Each of the patents, patent disclosures, patent disclosure publications, and other materials, such as articles, books, instructions, publications, documents, products, etc., cited herein are hereby incorporated by reference, which are applicable to all contents used for all purposes, except for any history of prosecution documents associated therewith, or any identical prosecution document history, which may be inconsistent or conflicting with this document, or any such subject matter that may have a restrictive effect on the broadest scope of the claims associated with this document now or later. For example, if there is any inconsistent or conflicting in descriptions, definitions, and/or use of a term associated with this document and descriptions, definitions, and/or use of the term associated with any materials, the term in this document shall prevail.

It should be understood that the embodiments of the disclosure disclosed herein are merely described to illustrate the principles of the embodiments of the disclosure.
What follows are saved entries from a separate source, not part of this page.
-- ==== Sys2Proof/Machine/Net.lean ====
section
/-!
DEFINITION. The network functions beside Ward (R589, R591, R593, R594, R624): ARP, NDP, ICMP echo, address detection, PRP
supervision, the PHY and the links.
-/
namespace Sys2Proof.Machine

/-- Whether a port answers: the device sweeps and the port's leaf runs. In SLEEP the ports lie in low-power idle (R699). -/
def State.netOn (s : State) (port : Nat) : Bool := s.sweeping && s.ethOn port

/-- Another station uses an address that a port probes (R594): a configured one is given up and logged, an IPv4 link-local
one replaced by another (RFC 3927). DESIGN CHOICE, log 50. -/
def State.conflict (s : State) (port a family : Nat) : State :=
  if !(s.eth port).detecting.contains a then s
  else
    let s := s.modEth port (fun e => { e with detecting := e.detecting.filter (· != a) })
    if a / 65536 = 0xFFFFA9FE then (s.modEth port (fun e => { e with detecting := e.detecting ++ [s.newV4] })).draw
    else if (s.cfg.portAddrs port).contains a then s.evA Ev.addressConflict srcD [p1 port, p1 family]
    else s

/-- ARP_REQUEST: a request for an address in use is answered; a sender's claim or a probe meets the addresses in
detection. -/
def execArpRequest (t port target sender : Nat) (probe : Bool) (s : State) : Ans :=
  at' t (fun s =>
    if !s.netOn port then s
    else
      let s := if (s.eth port).addrs.contains (v4 target) then s.emit (.net port 1 (v4 target)) else s
      let s := if sender ≠ 0 then s.conflict port (v4 sender) 4 else s
      if probe then s.conflict port (v4 target) 4 else s) s

/-- NDP_MESSAGE: kind 0 neighbour solicitation (`sender` 0: duplicate address detection), 1 neighbour advertisement,
2 router advertisement. -/
def execNdpMessage (t port kind target sender : Nat) (s : State) : Ans :=
  at' t (fun s =>
    if !s.netOn port then s
    else match kind with
      | 0 =>
        let s := if (s.eth port).addrs.contains target then s.emit (.net port 2 target) else s
        if sender = 0 then s.conflict port target 6 else s
      | 1 => s.conflict port target 6
      | 2 => if v6At (s.cfg.img.payload Ty.network 0) (s.cfg.portBase port + 0x10) ≠ 0 then s.modEth port (fun e => { e with router := sender }) else s
      | _ => s) s

/-- ICMP_ECHO: up to 1,024 payload bytes and 20 requests per second and port; IPv4 destinations as mapped addresses. -/
def execIcmpEcho (t port : Nat) (v6 : Bool) (dst len : Nat) (s : State) : Ans :=
  at' t (fun s =>
    let a := if v6 then dst else v4 dst
    let recent := (s.eth port).echo.filter (fun x => decide (s.time.now < x + 1000000000))
    if s.netOn port ∧ (s.eth port).addrs.contains a ∧ len ≤ 1024 ∧ recent.length < 20 then
      (s.modEth port (fun e => { e with echo := s.time.now :: recent })).emit (.net port 3 a)
    else s) s

/-- DUPLICATE_ADDRESS_DETECTION_END (R594): the port uses the address from now on. -/
def execDuplicateAddressDetectionEnd (t port addr : Nat) (s : State) : Ans :=
  at' t (fun s =>
    if s.netOn port ∧ (s.eth port).detecting.contains addr then
      s.modEth port (fun e => { e with detecting := e.detecting.filter (· != addr), addrs := e.addrs ++ [addr] })
    else s) s

/-- PRP_SUPERVISION (R591), every 2 s on both LANs. -/
def execPrpSupervision (t : Nat) (s : State) : Ans :=
  at' t (fun s =>
    let due : Bool := match s.links.supLast with | some x => decide (x + 2000000000 ≤ s.time.now) | none => true
    if s.sweeping ∧ s.cfg.prp ∧ due then
      s.each [0, 1] (fun p s => if s.netOn p then s.emit (.net p 4 0) else s) |> fun s => { s with links := { s.links with supLast := some s.time.now } }
    else s) s

/-- PRP_LAN_FAULT (R624). -/
def execPrpLanFault (t lan : Nat) (s : State) : Ans :=
  at' t (fun s => if s.sweeping ∧ s.cfg.prp ∧ lan < 2 then s.evA Ev.prpLanFault srcD [p1 lan] else s) s

/-- A port's link goes up or down (R624). Up, its addresses are probed anew (R594). -/
def State.linkSet (s : State) (port : Nat) (up : Bool) (speed : Nat) : State :=
  let e := s.eth port
  if e.up = up then s
  else if up then
    let l := [linkLocal, s.newV4] ++ s.cfg.portAddrs port
    ((s.modEth port (fun e => { e with up := true, speed := speed, addrs := [], detecting := l })).draw).evA Ev.hostLinkUp srcD [p1 port, p1 speed]
  else (s.modEth port (fun e => { e with up := false, speed := speed, addrs := [], detecting := [] })).evA Ev.hostLinkDown srcD [p1 port, p1 speed]

/-- HOST_LINK_CHANGE: a PHY that reports another speed than the configured one counts as link down (R587). -/
def execHostLinkChange (t port : Nat) (up : Bool) (speed : Nat) (s : State) : Ans :=
  at' t (fun s => if port < 2 ∧ s.alive (if port = 0 then .a else .b) then s.linkSet port (up && speed == s.cfg.portSpeed port) speed else s) s

/-- PHY_POLL (R589), every 1 s: register 0x01 tells whether a PHY answers and, in bit 2, whether its link is up. -/
def execPhyPoll (t port reg1 reg10 : Nat) (s : State) : Ans :=
  at' t (fun s =>
    let due : Bool := match (s.eth port).polled with | some x => decide (x + 1000000000 ≤ s.time.now) | none => true
    if port < 2 ∧ s.netOn port ∧ due ∧ reg10 < 65536 then
      let found := reg1 != 0xFFFF
      let s := s.modEth port (fun e => { e with phy := found, polled := some s.time.now })
      if found ∧ !bit reg1 2 then s.linkSet port false (s.eth port).speed else s
    else s) s

end Sys2Proof.Machine
end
Other modified embodiments are also within the scope of this disclosure. Therefore, the embodiments disclosed herein are by way of example only and not limitations. Those skilled in the art may adopt alternative configurations to implement the invention in this disclosure in accordance with the embodiments of the present disclosure. Therefore, the embodiments of the present disclosure are not limited to those embodiments that have been precisely described in this disclosure.
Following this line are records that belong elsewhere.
-- ==== Sys2Proof/Machine/Spi.lean ====
section
/-!
DEFINITION. The SPI maintenance port (R600 to R602), and the release of received frames that Pick holds (R716).
-/
namespace Sys2Proof.Machine

/-- A complete SPI frame is counted (R622). -/
def State.spiFrame (s : State) : State := { s with links := { s.links with spiFrames := satAdd 32 s.links.spiFrames 1 } }

/-- SPI_REQUEST: one Ward message of LENGTH bytes. A frame whose CRC fails, or that ends early, is discarded and counted; so
is a LENGTH outside 8 to 552. A REQUEST frame wakes the device (R700). -/
def execSpiRequest (t len : Nat) (whole crcOk : Bool) (m : Msg) (s : State) : Ans :=
  at' t (fun s =>
    if !s.spiOn then s
    else
      let s := s.wakeIf 3
      if !whole || !crcOk || decide (len < 8) || decide (552 < len) then
        { s with links := { s.links with spiCrc := satAdd 16 s.links.spiCrc 1, spiRejected := true } }
      else s.spiFrame.message sSpi m) s

/-- SPI_ANSWER: the oldest answer, which leaves the queue once its last CRC byte has been clocked out. -/
def execSpiAnswer (t : Nat) (clocked : Bool) (s : State) : Ans :=
  at' t (fun s =>
    if !s.spiOn then s
    else
      let m := s.links.spiQ.headD []
      let line := toLe 2 m.length ++ m
      let s := (s.emit (.spi (line ++ toLe 4 (crc32 line)))).when clocked State.spiFrame
      if clocked then { s with links := { s.links with spiQ := s.links.spiQ.drop 1 } } else s) s

/-- SPI_STATUS: bit 1 tells of a rejection since the last STATUS. -/
def execSpiStatus (t : Nat) (s : State) : Ans :=
  at' t (fun s =>
    if !s.spiOn then s
    else
      let q := s.links.spiQ.length
      let flags := packBits [q != 0, s.links.spiRejected, decide (8 ≤ q)]
      let s := s.emit (.spi [byteOf flags, byteOf q, byteOf (s.sess sSpi).outst.length, 0])
      ({ s with links := { s.links with spiRejected := false } } : State).spiFrame) s

/-- The SPI session ends with MAINT_EN (R600, R625): answers are dropped, and what the session bound ends. -/
def State.spiEnd (s : State) : State :=
  let s := { s with links := { s.links with spiQ := [], spiRejected := false } }
  let s := s.setSess sSpi {}
  let s := if s.stage.sess = sSpi then s.stageAbandon 0 else s
  let s := if s.pick.owner = sSpi then s.pickDisarm 6 else s
  if s.aon.clearState ≠ 0 ∧ s.aon.armSlot = sSpi then s.armEnd else s

/-- MAINT_EN_CHANGE. -/
def execMaintEnChange (t : Nat) (level : Bool) (s : State) : Ans :=
  at' t (fun s =>
    if s.links.maintEn = level then s
    else if level then
      ({ s with links := { s.links with maintEn := true, maintSince := s.time.now } } : State).modSess sSpi (fun x => { x with openTime := s.devTime + 1000000 })
    else ({ s with links := { s.links with maintEn := false, maintSince := s.time.now } } : State).spiEnd) s

/-! ### Frames released by Pick (R716) -/

/-- A received frame is delivered: the row that brought it, at the present instant. Pick holds frames of these rows alone. DEDUCED, log 90. -/
def State.redeliver (s : State) (i : Instr) : State :=
  let t := s.time.now
  match i with
  | .enumRspReceived _ r e f => (execEnumRspReceived t r e f s).to s
  | .enumReturned _ r e h => (execEnumReturned t r e h s).to s
  | .sampleRspReceived _ r e f => (execSampleRspReceived t r e f s).to s
  | .groupSummaryReceived _ r e f => (execGroupSummaryReceived t r e f s).to s
  | .rspReceived _ r e f => (execRspReceived t r e f s).to s
  | .nackReceived _ r e p q x k => (execNackReceived t r e p q x k s).to s
  | .alarmReceived _ r e f => (execAlarmReceived t r e f s).to s
  | .broadcastReturned _ r e => (execBroadcastReturned t r e s).to s
  | .canAckFrame _ f => (execCanAckFrame t f s).to s
  | .wardHello _ p a k m n => (execWardHello t p a k m n s).to s
  | .wardFinish _ p a d o l => (execWardFinish t p a d o l s).to s
  | .wardData _ p => (execWardData t p s).to s
  | _ => s

/-- A held frame leaves Pick's hands: sent, or delivered as altered traffic with no further action. -/
def State.unhold (s : State) (h : PickHeld) : State :=
  match h.tx with
  | some o => s.release [o]
  | none => match h.rx with
    | some i =>
      let s1 := ({ s with pick := { s.pick with bypass := true } } : State).withPick true (fun s => s.redeliver i)
      { s1 with pick := { s1.pick with bypass := false } }
    | none => s

/-- PICK_HELD_RELEASE: the `k`-th frame held, once its instant has come. -/
def execPickHeldRelease (t k : Nat) (s : State) : Ans :=
  at' t (fun s =>
    match s.pick.held[k]? with
    | some h => if h.due ≤ s.time.now then ({ s with pick := { s.pick with held := s.pick.held.eraseIdx k } } : State).unhold h else s
    | none => s) s

end Sys2Proof.Machine
end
It should be noted that, a format of an image that needs to be encoded is not specifically limited in embodiments of this disclosure. The format may be RGB, or may be YUV, or may be RAW.

A video coder generally performs encoding by using an image block as a unit. The image block may also be referred to as a slice sometimes. A frame of an image may include one or more slices, where each slice may include a plurality of components (such as RGB and YUV) of the image. The following describes a relationship among a coded stream, an image frame, a slice, and a component with reference to FIG. 1 to FIG. 3 by using examples.

As an example, it is assumed that a specification of a video image is 4K, and that a format of the image is YUV. As shown in (a) in FIG. 1, a size of an image frame in a video of a 4K specification may be 4096×2160. As shown in (b) in FIG. 1, the image frame may be divided in units of 128×16, to obtain 4320 slices in total, where each slice may be encoded and decoded independently. A pixel in the image generally includes a plurality of components (a Y component, a U component, and a V component), as shown in (c) in FIG. 1. After the image frame in (a) in FIG. 1 is encoded, a coded stream may be obtained. The coded stream includes a frame header of the image frame, and frame data corresponding to the frame header may include coded stream information of 4320 sub-coded streams. A sub-coded stream may include a header file, and coded stream information corresponding to Y, U, and V components.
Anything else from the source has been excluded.